Hello,
We have a 3 node PSA deployment that is currently running MongoDB 3.6. They are all RHEL 7.9 Virtual Machines.
Historically, we have not had any issues with this setup but recently the mongod service on our Arbiter has been crashing and giving us this error:
2023-01-18T04:58:12.204-0500 F - [replexec-200] Invariant failure opTime.getTimestamp().getInc() > 0 Impossible optime received: { ts: Timestamp(1674035892, 0), t: 252 } src/mongo/db/repl/replication_coordinator_impl.cpp 1213
2023-01-18T04:58:12.204-0500 F - [replexec-200] \n\n***aborting after invariant() failure\n\n
2023-01-18T04:58:12.375-0500 F - [replexec-200] Got signal: 6 (Aborted).
The mongod service is able to be immediately restarted after the crash, but will crash again as early as two days later.
I am not experienced with MongoDB, and have been trying to do some research here and on the main MongoDB support. However, I have not seen any mention of this specific Invariant failure.
Currently, we are having issues authenticating to the DB on the Arbiter to provide any rs.status() or rs.conf() outputs, but we are able to authenticate to the DB on our test environment and see that information there if it is needed.
I have read posts about the concerns of Arbiters and certain benefits of HA that are impeded with the Arbiter implementation, but unfortunately I was not with the company when the decision was made to add the Arbiter. Furthermore, the Primary and Secondary nodes are managed by a Third Party company that maintains their bespoke application running on the nodes. Understandably this adds complexity and leads to why we are still on an older version of MongoDB.
Additional information in the Log File after crash/service restart:
2023-01-18T06:20:02.305-0500 I REPL [replexec-0] ** WARNING: This replica set node is running without journaling enabled but the
2023-01-18T06:20:02.305-0500 I REPL [replexec-0] ** writeConcernMajorityJournalDefault option to the replica set config
2023-01-18T06:20:02.305-0500 I REPL [replexec-0] ** is set to true.

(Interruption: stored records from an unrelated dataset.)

-- ==== Sys2Proof/Machine/Mailbox.lean ====
section
/-!
DEFINITION. Sys2Proof/Machine/Mailbox.lean: doorbells and the mailbox life cycle (14_mailbox_interface.md), the auto-responder (R434),
register access (R582 to R591) and the management port (R587 to R589), and the identity and statistics commands.
-/
namespace Sys2Proof.Machine

open Sys2Proof

/-! ### The opcode table (R457) -/

/-- The request lengths a command accepts: exactly n; base + step × k for k from lo to hi; or a range. -/
inductive LenRule where
  | exact (n : Nat)
  | steps (base step lo hi : Nat)
  | range (lo hi : Nat)
deriving DecidableEq, Repr

/-- One row of the opcode table: level 0 OBSERVE, 1 OPERATE, 2 CONFIGURE, 3 FACTORY; P0 and ROM marks. -/
structure OpRow where
  code  : Nat
  level : Nat
  len   : LenRule
  p0    : Bool
  rom   : Bool
deriving DecidableEq, Repr

/-- Groups 0x01 to 0x06 of R457. -/
def opTableA : List OpRow :=
  [⟨0x0101, 0, .exact 0, true, true⟩, ⟨0x0102, 0, .exact 0, true, true⟩, ⟨0x0181, 0, .steps 8 4 0 1022, false, false⟩,
   ⟨0x0201, 2, .exact 8, false, false⟩, ⟨0x0202, 2, .exact 8, false, true⟩,
   ⟨0x0301, 2, .exact 0, false, false⟩, ⟨0x0302, 2, .steps 8 16 1 255, false, false⟩, ⟨0x0303, 2, .exact 8, false, false⟩,
   ⟨0x0304, 2, .exact 16, false, false⟩, ⟨0x0305, 2, .exact 8, false, false⟩, ⟨0x0306, 0, .exact 8, false, false⟩,
   ⟨0x0401, 2, .exact 48, false, false⟩, ⟨0x0402, 2, .exact 8, false, false⟩, ⟨0x0403, 2, .exact 48, false, false⟩,
   ⟨0x0404, 2, .exact 8, false, false⟩, ⟨0x0405, 1, .exact 8, false, false⟩, ⟨0x0406, 2, .exact 32, false, false⟩,
   ⟨0x0407, 2, .exact 8, false, false⟩, ⟨0x0408, 2, .exact 8, false, false⟩, ⟨0x0409, 0, .exact 16, false, false⟩,
   ⟨0x0481, 0, .exact 8, false, false⟩,
   ⟨0x0501, 2, .exact 8, false, false⟩, ⟨0x0502, 2, .exact 8, false, false⟩, ⟨0x0503, 2, .exact 64, false, false⟩,
   ⟨0x0504, 2, .exact 16, false, false⟩, ⟨0x0505, 1, .exact 8, false, false⟩, ⟨0x0506, 2, .exact 8, false, false⟩,
   ⟨0x0507, 1, .exact 8, false, false⟩, ⟨0x0508, 2, .exact 16, false, false⟩, ⟨0x0509, 2, .exact 8, false, false⟩,
   ⟨0x0581, 2, .exact 48, false, false⟩, ⟨0x0582, 2, .exact 8, false, false⟩, ⟨0x0583, 0, .exact 8, false, false⟩,
   ⟨0x0584, 0, .exact 8, false, false⟩,
   ⟨0x0601, 2, .exact 8, true, false⟩, ⟨0x0602, 2, .exact 8, true, false⟩, ⟨0x0603, 2, .exact 8, true, false⟩,
   ⟨0x0604, 0, .exact 0, true, true⟩, ⟨0x0605, 2, .exact 0, true, false⟩, ⟨0x0606, 2, .exact 8, true, false⟩,
   ⟨0x0607, 2, .exact 8, true, false⟩, ⟨0x0608, 2, .exact 0, true, false⟩, ⟨0x0609, 2, .exact 8, true, false⟩]

/-- Groups 0x07 to 0x0E of R457. -/
def opTableB : List OpRow :=
  [⟨0x0701, 0, .exact 8, false, false⟩, ⟨0x0702, 0, .exact 0, true, false⟩, ⟨0x0703, 0, .exact 8, false, false⟩,
   ⟨0x0801, 2, .exact 8, false, false⟩, ⟨0x0802, 2, .exact 8, false, false⟩, ⟨0x0803, 2, .exact 0, false, false⟩,
   ⟨0x0804, 0, .exact 0, false, false⟩,
   ⟨0x0901, 2, .exact 56, false, false⟩, ⟨0x0902, 2, .exact 8, false, false⟩, ⟨0x0903, 2, .exact 16, false, false⟩,
   ⟨0x0904, 1, .range 64 4096, false, false⟩, ⟨0x0905, 0, .exact 8, false, false⟩,
   ⟨0x0A01, 0, .exact 0, false, true⟩, ⟨0x0A02, 2, .steps 16 32 1 127, false, true⟩, ⟨0x0A03, 2, .exact 8, false, true⟩,
   ⟨0x0A04, 2, .exact 0, false, false⟩, ⟨0x0A05, 3, .exact 40, false, true⟩,
   ⟨0x0B01, 0, .exact 16, false, true⟩, ⟨0x0B02, 0, .exact 0, false, true⟩, ⟨0x0B03, 1, .exact 48, false, false⟩,
   ⟨0x0C01, 0, .exact 0, true, false⟩, ⟨0x0C02, 2, .exact 0, false, false⟩, ⟨0x0C03, 0, .exact 0, false, false⟩,
   ⟨0x0D01, 2, .exact 0, false, true⟩, ⟨0x0D02, 0, .exact 0, false, true⟩, ⟨0x0D03, 0, .exact 0, false, true⟩,
   ⟨0x0E01, 2, .exact 16, false, false⟩, ⟨0x0E02, 2, .exact 8, false, false⟩, ⟨0x0E03, 0, .exact 0, false, false⟩,
   ⟨0x0E04, 2, .exact 8, false, false⟩, ⟨0x0E81, 0, .exact 8, false, false⟩, ⟨0x0E82, 0, .exact 8, false, false⟩]

/-- The row of an opcode. -/
def opRow (op : Nat) : Option OpRow := (opTableA ++ opTableB).find? (fun r => r.code == op)

/-- Whether a length is one the command accepts (R445 check 4, R457). STATS_READ's own length rule is R459's. -/
def LenRule.accepts : LenRule → Nat → Bool
  | .exact n, l => l == n
  | .steps base step lo hi, l => decide (base ≤ l) && (l - base) % step == 0 && decide (lo ≤ (l - base) / step) && decide ((l - base) / step ≤ hi)
  | .range lo hi, l => decide (lo ≤ l) && decide (l ≤ hi)

/-- The level a mailbox runs at (R439): a host mailbox OPERATE, CONFIGURE while a session of its management logical device at that level
is open; a management mailbox its session's level; a pair mailbox CONFIGURE. -/
def mailboxLevel (m sess : Nat) (s : State) : Nat :=
  if m < 32 then
    (if s.sess.any (fun e => !e.2.mgmt && e.2.secured && e.2.port == m / 4 && e.2.ld == s.get (Reg.HPT_PORT_CFG_MGMT_LD (m / 4)) && decide (e.2.level ≥ 2))
     then 2 else 1)
  else if m < 36 then (match tfind sess s.sess with | some e => e.level | none => 0)
  else 2

/-- Check 6 of R445 on group and port (R437, R439). -/
def groupAllowed (m op : Nat) (s : State) : Bool :=
  let g := op / 256
  if m ≥ 36 then g == 1 || g == 6
  else if m < 32 && (op == 0x0401 || op == 0x0403 || op == 0x0406 || op == 0x0407 || op == 0x0408)
  then reqNat s m 0 1 % 8 == m / 4
  else true

/-- Checks 1 to 6 of R445, in order; none when all pass. -/
def ringCheck (m sess : Nat) (s : State) : Option (St × Nat) :=
  let op := s.get (Mb.opcode m)
  let len := s.get (Mb.length m)
  if m < 36 && !(bitOf m (s.get Reg.MBX_ENABLE_ENABLE)) then some (.notPermitted, noDetail)
  else match opRow op with
    | none => some (.unknownCommand, 0)
    | some r =>
      if len = 0xFFFF then some (.badField, 8)
      else if len > 4096 || !(r.len.accepts len) then some (.badLength, 8)
      else if s.get (Mb.priority m) = 0 && op % 256 < 0x80 && !r.p0 then some (.notPermitted, 2)
      else if mailboxLevel m sess s < r.level || !(groupAllowed m op s) then some (.notPermitted, noDetail)
      else none

/-- Queued foreman commands of one priority. -/
def queuedAt (p : Nat) (s : State) : List Nat :=
  s.mbx.queue.filter (fun m => s.get (Reg.MBX_STATE_PRIORITY m) == p && s.get (Reg.MBX_STATE_FAST m) == 0)

/-- MBX_QUEUE as the queue stands. -/
def queueSync (s : State) : State :=
  (((s.put Reg.MBX_QUEUE_Q0 (queuedAt 0 s).length).put Reg.MBX_QUEUE_Q1 (queuedAt 1 s).length).put
    Reg.MBX_QUEUE_Q2 (queuedAt 2 s).length).put Reg.MBX_QUEUE_Q3 (queuedAt 3 s).length

/-- The auto-responder's hint where it answers (R434): `meanUs` is the mean service time of the last 100 ms. -/
def responderHint (op prio meanUs : Nat) (s : State) : Option Nat :=
  let st := s.get Reg.FMN_STATE_STATE
  if st = 1 then some ((120000 - s.get Reg.FST_OP_ELAPSED_US) * b2n (s.get Reg.FST_STATE_OP == 1) + 12 * s.get Reg.FST_OP_WORDS_LEFT)
  else if st = 2 then some (200000 - (s.epoch - s.fmn.restartAt))
  else if s.mode = .recovery then
    (match opRow op with | some r => if r.rom then none else some 0xFFFF | none => some 0xFFFF)
  else if (queuedAt prio s).length ≥ 16 then
    some (((List.range (prio + 1)).foldl (fun n p => n + (queuedAt p s).length) 0) * meanUs)
  else none

/-- A bay is IN_SERVICE (R454). -/
def bayInService (s : State) : Bool := (List.range 8).any (fun b => s.get (Reg.JNB_BAY_STATE_STATE b) == 3)

/-- A RING is entered: counted, SEQ and the header captured, the mailbox QUEUED (R443, R444). -/
def ringEntered (m : Nat) (s : State) : State :=
  let op := s.get (Mb.opcode m)
  let prio := s.get (Mb.priority m)
  let s := (s.onMbx fun x => { x with rings := x.rings + 1 }).inc (Reg.MBX_STAT_COUNT 0)
  let s := (((s.put (Mb.seq m) s.mbx.rings).put (Reg.MBX_STATE_OPCODE m) op).put (Reg.MBX_STATE_PRIORITY m) prio).put (Reg.MBX_STATE_FAST m)
    (b2n (decide (op % 256 ≥ 0x80)))
  (s.put (Reg.MBX_STATE_STATE m) 1).put (Reg.MBX_STATE_NOTIFY_PENDING m) 0

/-- A command joins the queue. -/
def enqueue (m : Nat) (s : State) : State := queueSync (s.onMbx fun x => { x with queue := x.queue ++ [m] })

/-- A RING accepted on mailbox m: entered, the checks of R445 on its header, the auto-responder, or the queue (R434, R443 to R448,
R451, R454). -/
def ringAccepted (m sess meanUs : Nat) (s : State) : State :=
  let t := ringEntered m s
  match ringCheck m sess s with
  | some (st, d) => refuse m st d t
  | none =>
    if s.get (Mb.opcode m) % 256 ≥ 0x80 then
      let t := t.inc (Reg.MBX_STAT_COUNT 5)
      if s.mode = .recovery || (s.mode = .bringup && !(bayInService s)) then refuse m .wrongMode noDetail t
      else enqueue m t
    else match responderHint (s.get (Mb.opcode m)) (s.get (Mb.priority m)) meanUs s with
      | some h => completeW m .busy h noDetail true [] ((t.inc (Reg.FMN_STAT_COUNT 1)).put Reg.FMN_STATE_RESPONDER 1)
      | none => enqueue m t

/-- Whether the module answers doorbells: not in STANDBY or SPILL (R453, R455). -/
def State.answers (s : State) : Bool := s.up && !(s.mode = .spill)

/-- MBX_RING: a doorbell in QUEUED or RUNNING is ignored and counted (R443, R444). -/
def execMbxRing (m sess meanUs : Nat) (s : State) : Out :=
  .next (if !s.answers || m ≥ 36 then s
    else if s.get (Reg.MBX_STATE_STATE m) = 1 || s.get (Reg.MBX_STATE_STATE m) = 2 then s.inc (Reg.MBX_STAT_COUNT 7)
    else ringAccepted m sess meanUs s)

/-- MBX_CANCEL: a QUEUED command completes with ABORTED; ignored otherwise (R443, R444). -/
def execMbxCancel (m : Nat) (s : State) : Out :=
  .next (if s.answers && s.get (Reg.MBX_STATE_STATE m) = 1
    then queueSync (completeW m .aborted 0 noDetail false [] s) else s)

/-- MBX_ACK: COMPLETE to IDLE; ALERT_N is released when no management mailbox still signals (R443, R444). -/
def execMbxAck (m : Nat) (s : State) : Out :=
  .next (if s.answers && s.get (Reg.MBX_STATE_STATE m) = 3 then
    let s := (s.put (Reg.MBX_STATE_STATE m) 0).put (Reg.MBX_STATE_NOTIFY_PENDING m) 0
    if (List.range 4).any (fun k => s.get (Reg.MBX_STATE_NOTIFY_PENDING (32 + k)) == 1) then s else s.put Reg.GLB_DISCRETES_ALERT_N 0
  else s)

/-- Whether the foreman may start m's command now: it runs, and no queued command comes before m by priority and arrival (R429, R470). -/
def mayStart (m : Nat) (s : State) : Bool :=
  let p := s.get (Reg.MBX_STATE_PRIORITY m)
  (s.get Reg.FMN_STATE_STATE == 0 || s.get Reg.FMN_STATE_STATE == 3) &&
    (List.range p).all (fun q => (queuedAt q s).isEmpty) && (queuedAt p s).head? == some m

/-- MBX_COMMAND_START: a queued command goes to RUNNING, a fast-lane one on a joiner, another on the foreman (R443, R451). -/
def execMbxCommandStart (m : Nat) (s : State) : Out :=
  .next (if s.answers && s.get (Reg.MBX_STATE_STATE m) = 1 && s.mbx.queue.contains m then
    let fast := s.get (Reg.MBX_STATE_FAST m) == 1
    if fast || mayStart m s then
      let s := (s.onMbx fun x => { x with queue := x.queue.filter (· != m), running := x.running ++ [m] }).put (Reg.MBX_STATE_STATE m) 2
      queueSync (if fast then s else s.inc (Reg.FMN_STAT_COUNT 0))
    else s
  else s)

/-- PAIR_MAILBOX_COMMAND: a management command of the twin's foreman arrives for pair mailbox m (36 to 39) with its payload; it runs at
priority 0 through the same checks (R437, R440). -/
def execPairMailboxCommand (m op : Nat) (payload : List Nat) (s : State) : Out :=
  .next (if s.answers && decide (36 ≤ m) && decide (m < 40) &&
      !(s.get (Reg.MBX_STATE_STATE m) = 1 || s.get (Reg.MBX_STATE_STATE m) = 2) then
    let bytes := (payload.map (BitVec.ofNat 8)).take 4096
    let s := s.onMbx fun x => { x with payload := writeBytes (m * 4096) bytes x.payload }
    let s := ((s.put (Mb.opcode m) op).put (Mb.priority m) 0).put (Mb.length m) bytes.length
    ringAccepted m 0 0 s
  else s)

/-! ### Register access (R582 to R586, R590, R591) -/

/-- What is left of an offset inside a register instance, if the offset lies in one (R584). -/
def dimRem : List (Nat × Nat) → Nat → Option Nat
  | [], r => some r
  | (stride, count) :: ds, r => if r / stride < count then dimRem ds (r % stride) else none

/-- The register at an offset: its definition and the offset of its first byte (R584). -/
def regIn (off : Nat) : List RegDef → Option (RegDef × Nat)
  | [] => none
  | r :: rs =>
    if r.off ≤ off then
      match dimRem r.dims (off - r.off) with
      | some k => if k < r.width / 8 then some (r, off - k) else regIn off rs
      | none => regIn off rs
    else regIn off rs

/-- The register at an offset of the control space. -/
def regAt (off : Nat) : Option (RegDef × Nat) := regIn off regTable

The writeConcernMajorityJournalDefault
2023-01-18T06:20:02.305-0500 I REPL [replexec-0] ** option to the replica set config must be set to false
2023-01-18T06:20:02.305-0500 I REPL [replexec-0] ** or w:majority write concerns will never complete.
2023-01-18T06:20:02.305-0500 I REPL [replexec-0] ** In addition, this node's memory consumption may increase until all
2023-01-18T06:20:02.305-0500 I REPL [replexec-0] ** available free RAM is exhausted.
2023-01-18T06:20:02.305-0500 I REPL [replexec-0]
2023-01-18T06:20:02.305-0500 I REPL [replexec-0] New replica set config in use: { _id: "<rsName>", version: 489159, protocolVersion: 1, members: [ { _id: 1, host: "node2:27017", arbiterOnly: false, buildIndexes: true, hidden: false, priority: 1.0, tags: {}, slaveDelay: 0, votes: 1 }, { _id: 2, host: "node1:27017", arbiterOnly: false, buildIndexes: true, hidden: false, priority: 2.0, tags: {}, slaveDelay: 0, votes: 1 }, { _id: 3, host: "node3:27017", arbiterOnly: true, buildIndexes: true, hidden: false, priority: 0.0, tags: {}, slaveDelay: 0, votes: 1 } ], settings: { chainingAllowed: true, heartbeatIntervalMillis: 2000, heartbeatTimeoutSecs: 10, electionTimeoutMillis: 10000, catchUpTimeoutMillis: 60000, catchUpTakeoverDelayMillis: 30000, getLastErrorModes: {}, getLastErrorDefaults: { w: 1, wtimeout: 0 }, replicaSetId: ObjectId('59c5a4175d7da122417038c8') } }
2023-01-18T06:20:02.305-0500 I REPL [replexec-0] This node is node3.mfps.com:27017 in the config
2023-01-18T06:20:02.305-0500 I REPL [replexec-0] transition to ARBITER from STARTUP
2023-01-18T06:20:02.320-0500 I REPL [replexec-0] Member node2:27017 is now in state SECONDARY
2023-01-18T06:20:02.332-0500 I REPL [replexec-1] Member node1:27017 is now in state PRIMARY
I also saw in the documentation regarding MajorityReadConcern being enabled in a PSA architecture leading to performance issues, but I am not sure if that applies here. I can confirm that on Node1 and Node2, enableMajorityReadConcern is set to true in mongod.conf while Node3 is set to false. We have also not seen any evidence of the RAM being exhausted leading up to this crash as cautioned in the log above.
Any further guidance on where to troubleshoot this issue would be greatly appreciated. Thank you to anyone who takes time to read this.